Remove Hyphenation and Sentence Split

sven-abx · June 21, 2021, 1:36pm

Hello KNIME-Community,

I imported a PDF-File with Tika-Parser Node. Now I want to remove hyphenation, because the lines need to be stored in a Database.
Now:
Row100 This line was im-
Row101 ported.
Goal:
Row100 This line was imported.

Edit:
I found also something like this:
Now:
Row200 This sentence is also in the
Row201 document.
Goal:
Row This sentence is also in the document

I also tried via PDF-Parser Node and Sentence Extractor, but the result looks the same.

Any suggestions?

BR,
Sven

takbb · June 22, 2021, 10:06am

Hi @sven-abx, would you be able to upload a reasonable sized sample of your data, or is it sensitive?

Also is there a maximum line length that you can store in your database?
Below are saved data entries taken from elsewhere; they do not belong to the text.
/-- R227, R233 to R236, R270: an event at a free line does what its table's action word says, and one at a busy line queues, as does
one whose action has LEASE while leases stand; a die that drops its last
copy reports PUTS, or PUTM where it owns the line in a DIRTY state; a die answers each message that asks it to; and with the last answer the line frees and its oldest queued
event runs. A read that has become final consumes a forward mark, and an expired lease is dropped (R229, R237); an access that conflicts with the class of its CLS
page makes the page SHARED. The words of INV are those that the spec
prints.
The model's own choices in it: log 11, 30, 31, 32, 34. -/
def Obligations.HomesAndDiesAnswerEvents : Prop :=
  (∀ (s : State) (core line : Nat) (t : ProtoTable), s.tableOf core line = some t →
    let state := ((getT none s.coh.dir line).map (·.state)).getD t.init
    let holds := fun (d : Nat) => ∃ k ∈ getT [] s.coh.holders line, k / 128 = d
    let dirty := ∃ e, getT none s.coh.dir line = some e ∧ e.owner = some (core / 128) ∧ t.attr.getD e.state 0 / 2 % 2 = 1
    let clean := { s with coh := { s.coh with behind := setT none s.coh.behind line none } }
    let does := fun (ins : Instr) (u : State) (ev : Nat) =>
      let w := t.action.getD (32 * state + ev) 0
      let v := u.askHome line core
      let later := { v.coh with queue := v.coh.queue ++ [{ event := ev, line := line, req := core }] }
      let free := ∀ b ∈ s.coh.busy, b.line ≠ line
      (free → w / 2 ^ 23 % 2 = 1 → ¬ (w / 2 ^ 21 % 2 = 1 ∧ s.leased line = true) → exec ins s = .next (homeAnswer u t ev line core))
      ∧ (free → w / 2 ^ 23 % 2 = 1 → w / 2 ^ 21 % 2 = 1 → s.leased line = true → exec ins s = .next { v with coh := { later with
          busy := { line := line, answers := 0, data := false, req := core, lease := true } :: v.coh.busy } })
      ∧ (¬ free → exec ins s = .next { v with coh := later })
    does (.gets core line) s 0 ∧ does (.getm core line) s 1 ∧ does (.atomic core line) s 5 ∧ does (.write core line) s 6
    ∧ (holds (core / 128) → does (.upgrade core line) s 2
        ∧ (¬ dirty → does (.puts core line) (withoutDie s line (core / 128)) 3 ∧ exec (.putm core line) s = .next s)
        ∧ (dirty → does (.putm core line) (withoutDie clean line (core / 128)) 4 ∧ exec (.puts core line) s = .next s))
    ∧ (¬ holds (core / 128) → exec (.upgrade core line) s = .next s ∧ exec (.puts core line) s = .next s ∧ exec (.putm core line) s = .next s)
    ∧ ((getT [] s.coh.holders line).headD 0 = core → does (.recallLine line) s 8 ∧ ((getT none s.coh.dir line).isSome → does (.dirEvict line) s 7)
        ∧ (s.coh.marks = [] → s.coh.stale = [] → does (.flush line) s 9)))
  ∧ (∀ (s : State) (die line kind : Nat) (m : ProtoMsg), m.die = die → m.line = line → m.kind = kind →
      let ins := match kind with
        | 1 => Instr.inv die line | 2 => .fwdS die line | 3 => .fwdM die line | 4 => .update die line | 5 => .dieRecall die line | 16 => .data die line
        | 18 => .data die line | 19 => .data die line | _ => .ack die line
      let kinds := if kind = 6 ∨ kind = 17 then [6, 17] else if kind = 16 ∨ kind = 18 ∨ kind = 19 then [16, 18, 19] else [kind]
      s.coh.msgs.find? (fun x => kinds.contains x.kind && x.die == die && x.line == line) = some m →
      let u := { s with coh := { s.coh with msgs := s.coh.msgs.erase m } }
      let answers := fun (v : State) => { v with coh := { v.coh with msgs := v.coh.msgs
        ++ (if m.toOwner then [{ kind := 19, line := line, die := m.req / 128, req := m.req, grant := m.grant }] else [])
        ++ [{ kind := 17, line := line, die := die, req := m.req }] } }
      ((kind = 1 ∨ kind = 3 ∨ kind = 5) → exec ins s = .next (answers (withoutDie u line die)))
      ∧ ((kind = 2 ∨ kind = 4) → exec ins s = .next (answers u)) ∧ ((kind = 6 ∨ kind = 18 ∨ kind = 19) → exec ins s = .next u)
      ∧ (∀ b, u.coh.busy = [b] → b.line = line → ((kind = 17 ∧ 1 ≤ b.answers) ∨ (kind = 16 ∧ b.data = true)) →
          let left : Busy := if kind = 16 then { b with data := false } else { b with answers := b.answers - 1 }
          let free := { u with coh := { u.coh with busy := [] } }
          ((left.answers ≠ 0 ∨ left.data = true ∨ left.lease = true) → exec ins s = .next { u with coh := { u.coh with busy := [left] } })
          ∧ (left.answers = 0 → left.data = false → left.lease = false →
            (u.coh.queue = [] → exec ins s = .next free)
            ∧ (∀ q rest, u.coh.queue = q :: rest → q.line = line →
                exec ins s = .next (({ free with coh := { free.coh with queue := rest } } : State).homeEvent q.event line q.req)))))
  ∧ (∀ (s : State) (core line : Nat) (m : FwdMark), getT none s.coh.marks line = some m → m.core ≠ core → exec (.fwdtagConsume core line) s = .next s)
  ∧ (∀ (s : State) (core line loc : Nat) (m : FwdMark) (bs : List Byte), getT none s.coh.marks line = some m → m.core = core →
      getT none s.coh.stale line = some bs → Memory.wf s.mem = true → ∃ t, exec (.fwdtagConsume core line) s = .next t
        ∧ t.byteAt loc = (if 128 * line ≤ loc ∧ loc < 128 * line + bs.length then bs.getD (loc - 128 * line) 0 else s.byteAt loc))
  ∧ (∀ (s : State) (core line t : Nat), getT none s.coh.leases (core * 2 ^ 64 + line) = some t →
      ((s.die (core / 128)).gct < t → exec (.leaseExpiry core line) s = .next s)
      ∧ (t ≤ (s.die (core / 128)).gct →
          let u : State := { s with coh := { s.coh with
            leases := setT none s.coh.leases (core * 2 ^ 64 + line) none, l1 := dropTags s.coh.l1 fun k l => k == core && l == line } }
          ((∀ b ∈ s.coh.busy, b.line = line → b.lease = false) → exec (.leaseExpiry core line) s = .next u.wakeRetries)
          ∧ (u.leased line = true → exec (.leaseExpiry core line) s = .next u.wakeRetries)
          ∧ (∀ b, u.leased line = false → s.coh.busy = [b] → b.line = line → b.lease = true → exec (.leaseExpiry core line) s =
              .next ((({ u with coh := { u.coh with busy := [{ b with lease := false }] } } : State).unbusy line).wakeRetries))))
  ∧ (∀ (s : State) (core va : Nat) (write : Bool) (l : Leaf), s.walk va = some l →
      let conflict := (s.governs core (s.core core).owner va).1 = kindCls ∧ ((l.cls = 1 ∧ l.pcore ≠ core) ∨ (l.cls = 2 ∧ write = true))
      (conflict →
          let v := (s.flushExtent l.va l.size).setClass l 0
          let w : State := { v with coh := { v.coh with
            dir := setT none v.coh.dir (va / 128) (some { state := if l.cls = 1 then 5 else 6, sharers := 0, owner := none }) } }
          exec (.reclassify { core := core, va := va, write := write }) s = .next ((w.transact 10 (va / 128) core).wakeRetries))
      ∧ (¬ conflict → exec (.reclassify { core := core, va := va, write := write }) s = .next s))
  ∧ tableInv.action.getD 0 0 = 0x00830022 ∧ tableInv.action.getD 1 0 = 0x00830024 ∧ tableInv.action.getD 128 0 = 0x00821113
  ∧ tableInv.action.getD 99 0 = 0x00804003 ∧ tableInv.action.getD 97 0 = 0x00872194 ∧ tableInv.attr.take 5 = [0x01, 0x19, 0x15, 0x1B, 0x17]

/-! ### Seams, errors and rollback (23 R396 to R406, R411) -/

/-- A domain after a trigger: the first one gives the seam its tag and, unless a pre-emption is under way, takes an OPEN domain to COMMITTING. -/
def triggering (s : State) (dom : Nat) (tag : Word) (x : SeamDomain) : SeamDomain :=
  if x.triggered = true then x
  else { x with triggered := true, nextTag := tag, state := if x.state = .opened ∧ s.stoppingIn dom = false then .committing else x.state }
On the face of it, it looks like hyphenation appearing at the end of lines need to be handled but then lines also need to be joined together, possibly using “.” as the actual line terminator… Or do you have some lines that contain multiple sentences?
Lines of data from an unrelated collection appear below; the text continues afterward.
-- ==== Sys2Proof/Laws/State.lean ====
section
/-!
SUPPORT. Sys2Proof/Laws/State.lean: what each update of the machine does to each field: one lemma per update and field, so that no proof unfolds
a record update.
-/

set_option Elab.async false

namespace Sys2Proof.Machine

/-! ### State.setArch -/

@[simp] theorem State.setArch_cur (s : State) (a : Arch) : (s.setArch a).cur = s.cur := rfl
@[simp] theorem State.setArch_ctx (s : State) (a : Arch) : (s.setArch a).ctx = { s.ctx with arch := a } := rfl
@[simp] theorem State.setArch_ctxs (s : State) (a : Arch) : (s.setArch a).ctxs = s.ctxs := rfl
@[simp] theorem State.setArch_ir (s : State) (a : Arch) : (s.setArch a).ir = s.ir := rfl
@[simp] theorem State.setArch_regSeq (s : State) (a : Arch) : (s.setArch a).regSeq = s.regSeq := rfl
@[simp] theorem State.setArch_mem (s : State) (a : Arch) : (s.setArch a).mem = s.mem := rfl
@[simp] theorem State.setArch_cores (s : State) (a : Arch) : (s.setArch a).cores = s.cores := rfl
@[simp] theorem State.setArch_clusters (s : State) (a : Arch) : (s.setArch a).clusters = s.clusters := rfl
@[simp] theorem State.setArch_dies (s : State) (a : Arch) : (s.setArch a).dies = s.dies := rfl
@[simp] theorem State.setArch_ptRoot (s : State) (a : Arch) : (s.setArch a).ptRoot = s.ptRoot := rfl
@[simp] theorem State.setArch_generation (s : State) (a : Arch) : (s.setArch a).generation = s.generation := rfl
@[simp] theorem State.setArch_locked (s : State) (a : Arch) : (s.setArch a).locked = s.locked := rfl
@[simp] theorem State.setArch_blocks (s : State) (a : Arch) : (s.setArch a).blocks = s.blocks := rfl
@[simp] theorem State.setArch_slots (s : State) (a : Arch) : (s.setArch a).slots = s.slots := rfl
@[simp] theorem State.setArch_coh (s : State) (a : Arch) : (s.setArch a).coh = s.coh := rfl
@[simp] theorem State.setArch_batches (s : State) (a : Arch) : (s.setArch a).batches = s.batches := rfl
@[simp] theorem State.setArch_batchIds (s : State) (a : Arch) : (s.setArch a).batchIds = s.batchIds := rfl
@[simp] theorem State.setArch_owners (s : State) (a : Arch) : (s.setArch a).owners = s.owners := rfl
@[simp] theorem State.setArch_kernels (s : State) (a : Arch) : (s.setArch a).kernels = s.kernels := rfl
@[simp] theorem State.setArch_streams (s : State) (a : Arch) : (s.setArch a).streams = s.streams := rfl
@[simp] theorem State.setArch_arbRequests (s : State) (a : Arch) : (s.setArch a).arbRequests = s.arbRequests := rfl
@[simp] theorem State.setArch_arbServed (s : State) (a : Arch) : (s.setArch a).arbServed = s.arbServed := rfl
@[simp] theorem State.setArch_domains (s : State) (a : Arch) : (s.setArch a).domains = s.domains := rfl
@[simp] theorem State.setArch_links (s : State) (a : Arch) : (s.setArch a).links = s.links := rfl
@[simp] theorem State.setArch_platform (s : State) (a : Arch) : (s.setArch a).platform = s.platform := rfl
@[simp] theorem State.setArch_requests (s : State) (a : Arch) : (s.setArch a).requests = s.requests := rfl
@[simp] theorem State.setArch_replies (s : State) (a : Arch) : (s.setArch a).replies = s.replies := rfl
@[simp] theorem State.setArch_delayed (s : State) (a : Arch) : (s.setArch a).delayed = s.delayed := rfl
@[simp] theorem State.setArch_rdma (s : State) (a : Arch) : (s.setArch a).rdma = s.rdma := rfl
@[simp] theorem State.setArch_outputs (s : State) (a : Arch) : (s.setArch a).outputs = s.outputs := rfl
@[simp] theorem State.setArch_frames (s : State) (a : Arch) : (s.setArch a).frames = s.frames := rfl
@[simp] theorem State.setArch_packed (s : State) (a : Arch) : (s.setArch a).packed = s.packed := rfl
@[simp] theorem State.setArch_agenda (s : State) (a : Arch) : (s.setArch a).agenda = s.agenda := rfl
@[simp] theorem State.setArch_fresh (s : State) (a : Arch) : (s.setArch a).fresh = s.fresh := rfl

/-! ### State.mapArch -/

@[simp] theorem State.mapArch_cur (s : State) (f : Arch → Arch) : (s.mapArch f).cur = s.cur := rfl
@[simp] theorem State.mapArch_ctx (s : State) (f : Arch → Arch) : (s.mapArch f).ctx = { s.ctx with arch := f s.ctx.arch } := rfl
@[simp] theorem State.mapArch_ctxs (s : State) (f : Arch → Arch) : (s.mapArch f).ctxs = s.ctxs := rfl
@[simp] theorem State.mapArch_ir (s : State) (f : Arch → Arch) : (s.mapArch f).ir = s.ir := rfl
@[simp] theorem State.mapArch_regSeq (s : State) (f : Arch → Arch) : (s.mapArch f).regSeq = s.regSeq := rfl
@[simp] theorem State.mapArch_mem (s : State) (f : Arch → Arch) : (s.mapArch f).mem = s.mem := rfl
@[simp] theorem State.mapArch_cores (s : State) (f : Arch → Arch) : (s.mapArch f).cores = s.cores := rfl
@[simp] theorem State.mapArch_clusters (s : State) (f : Arch → Arch) : (s.mapArch f).clusters = s.clusters := rfl
@[simp] theorem State.mapArch_dies (s : State) (f : Arch → Arch) : (s.mapArch f).dies = s.dies := rfl
@[simp] theorem State.mapArch_ptRoot (s : State) (f : Arch → Arch) : (s.mapArch f).ptRoot = s.ptRoot := rfl
@[simp] theorem State.mapArch_generation (s : State) (f : Arch → Arch) : (s.mapArch f).generation = s.generation := rfl
@[simp] theorem State.mapArch_locked (s : State) (f : Arch → Arch) : (s.mapArch f).locked = s.locked := rfl
@[simp] theorem State.mapArch_blocks (s : State) (f : Arch → Arch) : (s.mapArch f).blocks = s.blocks := rfl
@[simp] theorem State.mapArch_slots (s : State) (f : Arch → Arch) : (s.mapArch f).slots = s.slots := rfl
@[simp] theorem State.mapArch_coh (s : State) (f : Arch → Arch) : (s.mapArch f).coh = s.coh := rfl
@[simp] theorem State.mapArch_batches (s : State) (f : Arch → Arch) : (s.mapArch f).batches = s.batches := rfl
@[simp] theorem State.mapArch_batchIds (s : State) (f : Arch → Arch) : (s.mapArch f).batchIds = s.batchIds := rfl
@[simp] theorem State.mapArch_owners (s : State) (f : Arch → Arch) : (s.mapArch f).owners = s.owners := rfl
@[simp] theorem State.mapArch_kernels (s : State) (f : Arch → Arch) : (s.mapArch f).kernels = s.kernels := rfl
@[simp] theorem State.mapArch_streams (s : State) (f : Arch → Arch) : (s.mapArch f).streams = s.streams := rfl
@[simp] theorem State.mapArch_arbRequests (s : State) (f : Arch → Arch) : (s.mapArch f).arbRequests = s.arbRequests := rfl
@[simp] theorem State.mapArch_arbServed (s : State) (f : Arch → Arch) : (s.mapArch f).arbServed = s.arbServed := rfl
@[simp] theorem State.mapArch_domains (s : State) (f : Arch → Arch) : (s.mapArch f).domains = s.domains := rfl
@[simp] theorem State.mapArch_links (s : State) (f : Arch → Arch) : (s.mapArch f).links = s.links := rfl
@[simp] theorem State.mapArch_platform (s : State) (f : Arch → Arch) : (s.mapArch f).platform = s.platform := rfl
@[simp] theorem State.mapArch_requests (s : State) (f : Arch → Arch) : (s.mapArch f).requests = s.requests := rfl
@[simp] theorem State.mapArch_replies (s : State) (f : Arch → Arch) : (s.mapArch f).replies = s.replies := rfl
@[simp] theorem State.mapArch_delayed (s : State) (f : Arch → Arch) : (s.mapArch f).delayed = s.delayed := rfl
@[simp] theorem State.mapArch_rdma (s : State) (f : Arch → Arch) : (s.mapArch f).rdma = s.rdma := rfl
@[simp] theorem State.mapArch_outputs (s : State) (f : Arch → Arch) : (s.mapArch f).outputs = s.outputs := rfl
@[simp] theorem State.mapArch_frames (s : State) (f : Arch → Arch) : (s.mapArch f).frames = s.frames := rfl
@[simp] theorem State.mapArch_packed (s : State) (f : Arch → Arch) : (s.mapArch f).packed = s.packed := rfl
@[simp] theorem State.mapArch_agenda (s : State) (f : Arch → Arch) : (s.mapArch f).agenda = s.agenda := rfl
@[simp] theorem State.mapArch_fresh (s : State) (f : Arch → Arch) : (s.mapArch f).fresh = s.fresh := rfl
sven-abx · June 24, 2021, 11:11am

Hello @takbb Brian,

thanks for your reply. There is no restriction in length.
With a RegEx I could search for a “-”, but in every line/Row it is not possible to find a unique pattern.
It looks like cleaning the data by hand is mich easier.

Thanks and BR,
Sven

takbb · June 24, 2021, 11:22am

Hi Sven, Indeed sometimes a manual solution if it’s a “one-off” and there isn’t too much data, is more productive than a very complex, and possibly still-imperfect solution, but if it becomes too much, come back here and we’ll have another think…

system · December 23, 2021, 11:23pm

This topic was automatically closed 182 days after the last reply. New replies are no longer allowed.